Starting point is 00:19:15 So when we are talking about quality in general and quality in data, I'm always, let's say, confused or I'm going back and forth between two definitions. One definition, and I'll stop using a little bit of metaphors here, is more like the stamp of QA that we have on products, which is more about the consumer of the product, in this case data, to trust the product that is getting used, right? So that's like one reason that, one way that we implement like quality, like humans in general, like in products.
Starting point is 00:19:55 The other is like use these tools, like great expectations as a debugging tool, right? Like as a way for the developer or like the engineer or whoever like is responsible, like for anything related to the consumption of the data to figure out what is wrong. Now, obviously, data quality in general. Which one of these two, let's say, definitions of quality you think are closer to what is needed today? That is a tricky question. Good.

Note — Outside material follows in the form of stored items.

/-- The draws of NEXT_DOUBLE2 still to make, `left + 1` of them, fill `dq` from `dcnt` on (R164). -/
theorem busyRun_draws (left : Nat) {s : State} (hp : s.phase = .d2Draw) (hlen : s.dq.length = s.params.d2.ndraws)
    (hleft : s.dcnt + (left + 1) = s.params.d2.ndraws) :
    BusyRun s (answerDouble2 { s with
      state := stateAfter s.increment (left + 1) s.state, dq := s.dq.take s.dcnt ++ s.draws (left + 1),
      dcnt := s.params.d2.ndraws - 1 }) := by
  induction left generalizing s with
  | zero =>
    have hstored : s.storeDraw.dq.take (s.dcnt + 1) = s.dq.take s.dcnt ++ s.draws 1 := take_set_succ (by omega) _
    have hfull : s.storeDraw.dq.length ≤ s.dcnt + 1 := by simp [hlen, hleft]
    refine .head (busyStep_d2Draw hp) ?_
    rw [microD2Draw, if_pos hleft, ← hstored, List.take_of_length_le hfull, ← hleft]
    exact .refl
  | succ left ih =>
    have hstored : s.storeDraw.dq.take (s.dcnt + 1) = s.dq.take s.dcnt ++ [s.output] := take_set_succ (by omega) _
    have hdraws : s.draws (left + 2) = s.output :: State.draws (left + 1) { s.storeDraw with dcnt := s.dcnt + 1 } :=
      congrArg (s.output :: ·) (draws_congr (by rfl) (by rfl) _)
    have hrest := ih (s := { s.storeDraw with dcnt := s.dcnt + 1 }) hp (by simp [hlen]) (by simp; omega)
    refine .head (busyStep_d2Draw hp) ?_
    rw [microD2Draw, if_neg (by omega), hdraws, List.append_cons, ← hstored]
    exact hrest

/-- NEXT_DOUBLE2: from `dcnt = 0` the draws fill all of `dq` (R162, R164). -/
theorem busyRun_runDouble2 {s t : State} (hlen : s.dq.length = s.params.d2.ndraws) (h : runDouble2 s = .next t) :
    BusyRun { s with phase := .d2Draw, dcnt := 0 } t := by
  have hdraws : s.draws s.params.d2.ndraws = State.draws s.params.d2.ndraws { s with phase := .d2Draw, dcnt := 0 } :=
    draws_congr (by rfl) (by rfl) _
  rw [runDouble2_eq, ← State.draws_eq, hdraws] at h
  obtain rfl := Host.Outcome.next.inj h
  have hpos : 1 ≤ s.params.d2.ndraws := Nat.le_of_succ_le (D2Choice.two_le_ndraws _)
  obtain ⟨left, hleft⟩ := Nat.exists_eq_add_of_le' hpos
  have hrun := busyRun_draws left (s := { s with phase := .d2Draw, dcnt := 0 }) rfl hlen (by simp [hleft])
  rw [← hleft] at hrun
  exact hrun

/-- In EXEC a command's one micro-step is its big-step rule (R125, R163, R183 to R185). -/
theorem microExec_eq_effectOf {i : Instr} {s : State} (hexec : firstPhase i.opcode = .exec) (hop : s.opQ = i.opcode) :
    microExec s = effectOf i s := by
  rw [microExec, hop]
  cases i with
  | seed | autoseed | nextBounded | nextDouble2 => exact absurd hexec (by simp [firstPhase, Instr.opcode])
  | next | nextDouble | rdState | rdInc | restore => rfl

/-- From its first phase every command's micro-steps lead to the state of its big-step rule (R82, R86). -/
theorem busyRun_effectOf {i : Instr} {s t : State} (hop : s.opQ = i.opcode) (hlen : s.dq.length = s.params.d2.ndraws)
    (h : effectOf i s = .next t) : BusyRun (enterPhase i.opcode s) t := by
  cases i with
  | seed | autoseed => exact busyRun_runSeed h
  | nextBounded => exact busyRun_runBounded h
  | nextDouble2 => exact busyRun_runDouble2 hlen h
  | next | nextDouble | rdState | rdInc | restore =>
    exact .single (busyStep_exec rfl ((microExec_eq_effectOf rfl hop).trans h))

/-! ### The host's view of a run (R80, R84) -/

/-- Where no sample shows reset, the present one does not; past the end of the list nothing is driven. -/
theorem pins_rst_eq_false {s : State} (hrst : ∀ p ∈ s.inputs, p.rst = false) : s.pins.rst = false := by
  unfold State.pins
  cases hports : s.inputs with
  | nil => rfl
  | cons p rest => exact hrst p (hports ▸ List.mem_cons_self)

/-- Steps whose port samples show no reset make the micro-steps one by one, busy until the last has been made. -/
theorem run_of_busyRun {s t : State} (h : BusyRun s t) (ports : List Inputs) (hrst : ∀ p ∈ ports, p.rst = false) :
    ∃ n, Host.Core.run Sys2Proof.core n (s.driving ports) = .next (t.driving (ports.drop n)) ∧
      ∀ (m : Nat) (u : State), m < n → Host.Core.run Sys2Proof.core m (s.driving ports) = .next u →
        u.phase ≠ .idle ∧ u.phase ≠ .resp := by
  induction h using Relation.ReflTransGen.head_induction_on generalizing ports with
  | refl => exact ⟨0, rfl, fun m u hm => absurd hm (Nat.not_lt_zero m)⟩
  | @head s v hbusy _ ih =>
    have hstep : step (s.driving ports) = .next (v.driving ports.tail) :=
      step_of_busyStep (pins_rst_eq_false hrst) (hbusy.driving ports)
    obtain ⟨n, hrun, hbetween⟩ := ih ports.tail fun p hp => hrst p (List.mem_of_mem_tail hp)
    refine ⟨n + 1, ?_, fun m u hm hu => ?_⟩
    · rw [run_of_step n hstep, hrun, List.drop_tail]
    · cases m with
      | zero =>
        obtain rfl := Host.Outcome.next.inj hu
        obtain ⟨hidle, hresp, _⟩ := hbusy
        exact ⟨hidle, hresp⟩
      | succ m => exact hbetween m u (Nat.lt_of_succ_lt_succ hm) ((run_of_step m hstep).symm.trans hu)

/-- The accept micro-step writes no port. -/
theorem inputs_microAccept (s : State) : (microAccept s).inputs = s.inputs := by
  unfold microAccept
  cases dispatchError s.pins.cmdOp s with
  | some e => rfl
  | none => simp only [enterPhase_eq, State.latch_inputs]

Starting point is 00:20:38 I think I almost need to add a third one. Oh, let's do that. In order to be able to like flesh them out. Yeah. And it's very similar to debugging, but it's the, but like just sticking on the theme for a moment of proactivity, it's like the proactive debugging, i.e. it's the, it's the way that you generate your expectations in the first place. And the reason I think that's really critical is like you alluded to this in the first definition, you know, quality is a term that is relative to a purpose.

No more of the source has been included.